LReLU

Posted on 2021-07-05 Edited on 2021-07-22 Views:

Symbols count in article: 1k Reading time ≈ 1 mins.

Rectifier Nonlinearities Improve Neural Network Acoustic Models

Background

A single hidden unit's activation \(h^{i}\) is given by:

\[h^{(i)} = \sigma ({\mathbf{w}^i}^T \mathbf{x})\]

Where \(\sigma (\cdot)\) is the tanh function.

Some drawbacks of tanh:

Vanishing gradient problem when lower layers of a DNN have gradients of nearly 0 because higher layer units are nearly saturated at \(-1\) or \(1\).
Does not produce a sparse representation in the sense of hard zero sparsity when using tanh.

ReLU addresses the vanishing gradient problem because activate units will constantly have gradient of 1. It also provides sparse representation which is useful in classification. However, an inactivate unit may never activate because gradient-based optimization algorithm will not adjust the weights of a unit that never activates initially.
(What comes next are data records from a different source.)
/-! ### A rising edge of WEIGH -/

@[simp] theorem weighEdge_power (s : State) :
    (weighEdge s).power = s.power := by
  unfold weighEdge; (repeat' split) <;> rfl

@[simp] theorem weighEdge_pins (s : State) :
    (weighEdge s).pins = s.pins := by
  unfold weighEdge; (repeat' split) <;> rfl

@[simp] theorem weighEdge_cab (s : State) :
    (weighEdge s).cab = s.cab := by
  unfold weighEdge; (repeat' split) <;> rfl

@[simp] theorem weighEdge_crane (s : State) :
    (weighEdge s).crane = s.crane := by
  unfold weighEdge; (repeat' split) <;> rfl

@[simp] theorem weighEdge_scan (s : State) :
    (weighEdge s).scan = s.scan := by
  unfold weighEdge; (repeat' split) <;> rfl

@[simp] theorem weighEdge_lau (s : State) :
    (weighEdge s).lau = s.lau := by
  unfold weighEdge; (repeat' split) <;> rfl

@[simp] theorem weighEdge_limiter (s : State) :
    (weighEdge s).limiter = s.limiter := by
  unfold weighEdge; (repeat' split) <;> rfl

@[simp] theorem weighEdge_demand (s : State) :
    (weighEdge s).demand = s.demand := by
  unfold weighEdge; (repeat' split) <;> rfl

@[simp] theorem weighEdge_shaper (s : State) :
    (weighEdge s).shaper = s.shaper := by
  unfold weighEdge; (repeat' split) <;> rfl

@[simp] theorem weighEdge_valve (s : State) :
    (weighEdge s).valve = s.valve := by
  unfold weighEdge; (repeat' split) <;> rfl

@[simp] theorem weighEdge_records (s : State) :
    (weighEdge s).records = s.records := by
  unfold weighEdge; (repeat' split) <;> rfl

@[simp] theorem weighEdge_tables (s : State) :
    (weighEdge s).tables = s.tables := by
  unfold weighEdge; (repeat' split) <;> rfl

@[simp] theorem weighEdge_mgmt (s : State) :
    (weighEdge s).mgmt = s.mgmt := by
  unfold weighEdge; (repeat' split) <;> rfl

@[simp] theorem weighEdge_pending (s : State) :
    (weighEdge s).pending = s.pending := by
  unfold weighEdge; (repeat' split) <;> rfl

@[simp] theorem weighEdge_freeCount (s : State) :
    (weighEdge s).freeCount = s.freeCount := by
  unfold weighEdge; (repeat' split) <;> rfl

/-! ### What an owner frame writes -/

@[simp] theorem ownerFrameWrites_power (src : DemandSource) (d : List Byte) (s : State) :
    (ownerFrameWrites src d s).power = s.power := by
  rfl

@[simp] theorem ownerFrameWrites_pins (src : DemandSource) (d : List Byte) (s : State) :
    (ownerFrameWrites src d s).pins = s.pins := by
  rfl

@[simp] theorem ownerFrameWrites_cab (src : DemandSource) (d : List Byte) (s : State) :
    (ownerFrameWrites src d s).cab = s.cab := by
  rfl

@[simp] theorem ownerFrameWrites_crane (src : DemandSource) (d : List Byte) (s : State) :
    (ownerFrameWrites src d s).crane = s.crane := by
  rfl

@[simp] theorem ownerFrameWrites_scan (src : DemandSource) (d : List Byte) (s : State) :
    (ownerFrameWrites src d s).scan = s.scan := by
  rfl

@[simp] theorem ownerFrameWrites_lau (src : DemandSource) (d : List Byte) (s : State) :
    (ownerFrameWrites src d s).lau = s.lau := by
  rfl

@[simp] theorem ownerFrameWrites_limiter (src : DemandSource) (d : List Byte) (s : State) :
    (ownerFrameWrites src d s).limiter = s.limiter := by
  rfl

@[simp] theorem ownerFrameWrites_shaper (src : DemandSource) (d : List Byte) (s : State) :
    (ownerFrameWrites src d s).shaper = s.shaper := by
  rfl

@[simp] theorem ownerFrameWrites_valve (src : DemandSource) (d : List Byte) (s : State) :
    (ownerFrameWrites src d s).valve = s.valve := by
  rfl

@[simp] theorem ownerFrameWrites_weigh (src : DemandSource) (d : List Byte) (s : State) :
    (ownerFrameWrites src d s).weigh = s.weigh := by
  rfl

@[simp] theorem ownerFrameWrites_records (src : DemandSource) (d : List Byte) (s : State) :
    (ownerFrameWrites src d s).records = s.records := by
  rfl

@[simp] theorem ownerFrameWrites_tables (src : DemandSource) (d : List Byte) (s : State) :
    (ownerFrameWrites src d s).tables = s.tables := by
  rfl

@[simp] theorem ownerFrameWrites_mgmt (src : DemandSource) (d : List Byte) (s : State) :
    (ownerFrameWrites src d s).mgmt = s.mgmt := by
  rfl

@[simp] theorem ownerFrameWrites_pending (src : DemandSource) (d : List Byte) (s : State) :
    (ownerFrameWrites src d s).pending = s.pending := by
  rfl

@[simp] theorem ownerFrameWrites_freeCount (src : DemandSource) (d : List Byte) (s : State) :
    (ownerFrameWrites src d s).freeCount = s.freeCount := by
  rfl

/-! ### An owner frame -/

@[simp] theorem ownerFrame_power (src : DemandSource) (d : List Byte) (s : State) :
    (ownerFrame src d s).power = s.power := by
  unfold ownerFrame; simp only; (repeat' split) <;> simp

@[simp] theorem ownerFrame_pins (src : DemandSource) (d : List Byte) (s : State) :
    (ownerFrame src d s).pins = s.pins := by
  unfold ownerFrame; simp only; (repeat' split) <;> simp

@[simp] theorem ownerFrame_cab (src : DemandSource) (d : List Byte) (s : State) :
    (ownerFrame src d s).cab = s.cab := by
  unfold ownerFrame; simp only; (repeat' split) <;> simp

@[simp] theorem ownerFrame_crane (src : DemandSource) (d : List Byte) (s : State) :
    (ownerFrame src d s).crane = s.crane := by
  unfold ownerFrame; simp only; (repeat' split) <;> simp

@[simp] theorem ownerFrame_scan (src : DemandSource) (d : List Byte) (s : State) :
    (ownerFrame src d s).scan = s.scan := by
  unfold ownerFrame; simp only; (repeat' split) <;> simp

@[simp] theorem ownerFrame_lau (src : DemandSource) (d : List Byte) (s : State) :
    (ownerFrame src d s).lau = s.lau := by
  unfold ownerFrame; simp only; (repeat' split) <;> simp

@[simp] theorem ownerFrame_limiter (src : DemandSource) (d : List Byte) (s : State) :
    (ownerFrame src d s).limiter = s.limiter := by
  unfold ownerFrame; simp only; (repeat' split) <;> simp

@[simp] theorem ownerFrame_shaper (src : DemandSource) (d : List Byte) (s : State) :
    (ownerFrame src d s).shaper = s.shaper := by
  unfold ownerFrame; simp only; (repeat' split) <;> simp

@[simp] theorem ownerFrame_valve (src : DemandSource) (d : List Byte) (s : State) :
    (ownerFrame src d s).valve = s.valve := by
  unfold ownerFrame; simp only; (repeat' split) <;> simp

@[simp] theorem ownerFrame_records (src : DemandSource) (d : List Byte) (s : State) :
    (ownerFrame src d s).records = s.records := by
  unfold ownerFrame; simp only; (repeat' split) <;> simp

@[simp] theorem ownerFrame_tables (src : DemandSource) (d : List Byte) (s : State) :
    (ownerFrame src d s).tables = s.tables := by
  unfold ownerFrame; simp only; (repeat' split) <;> simp

@[simp] theorem ownerFrame_mgmt (src : DemandSource) (d : List Byte) (s : State) :
    (ownerFrame src d s).mgmt = s.mgmt := by
  unfold ownerFrame; simp only; (repeat' split) <;> simp

@[simp] theorem ownerFrame_pending (src : DemandSource) (d : List Byte) (s : State) :
    (ownerFrame src d s).pending = s.pending := by
  unfold ownerFrame; simp only; (repeat' split) <;> simp

@[simp] theorem ownerFrame_freeCount (src : DemandSource) (d : List Byte) (s : State) :
    (ownerFrame src d s).freeCount = s.freeCount := by
  unfold ownerFrame; simp only; (repeat' split) <;> simp

/-! ### A granted take -/

@[simp] theorem grantTake_power (src : DemandSource) (d : List Byte) (s : State) :
    (grantTake src d s).power = s.power := by
  simp [grantTake]

@[simp] theorem grantTake_pins (src : DemandSource) (d : List Byte) (s : State) :
    (grantTake src d s).pins = s.pins := by
  simp [grantTake]

@[simp] theorem grantTake_cab (src : DemandSource) (d : List Byte) (s : State) :
    (grantTake src d s).cab = s.cab := by
  simp [grantTake]

@[simp] theorem grantTake_crane (src : DemandSource) (d : List Byte) (s : State) :
    (grantTake src d s).crane = s.crane := by
  simp [grantTake]

@[simp] theorem grantTake_scan (src : DemandSource) (d : List Byte) (s : State) :
    (grantTake src d s).scan = s.scan := by
  simp [grantTake]

@[simp] theorem grantTake_lau (src : DemandSource) (d : List Byte) (s : State) :
    (grantTake src d s).lau = s.lau := by
  simp [grantTake]

@[simp] theorem grantTake_limiter (src : DemandSource) (d : List Byte) (s : State) :
    (grantTake src d s).limiter = s.limiter := by
  simp [grantTake]

@[simp] theorem grantTake_shaper (src : DemandSource) (d : List Byte) (s : State) :
    (grantTake src d s).shaper = s.shaper := by
  simp [grantTake]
Thus, we might expect the learning to be slow.

Leaky ReLU

LReLU allows for a small, non-zero gradient when the unit is saturated and not active:

\[ h_i = \max({\mathbf{w}^i}^T \mathbf{x}, 0) = \begin{cases} {\mathbf{w}^i}^T \mathbf{x}, \quad & {\mathbf{w}^i}^T \mathbf{x} > 0\\ 0.01{\mathbf{w}^i}^T \mathbf{x}, \quad & {\mathbf{w}^i}^T \mathbf{x} \leq 0\\ \end{cases} \]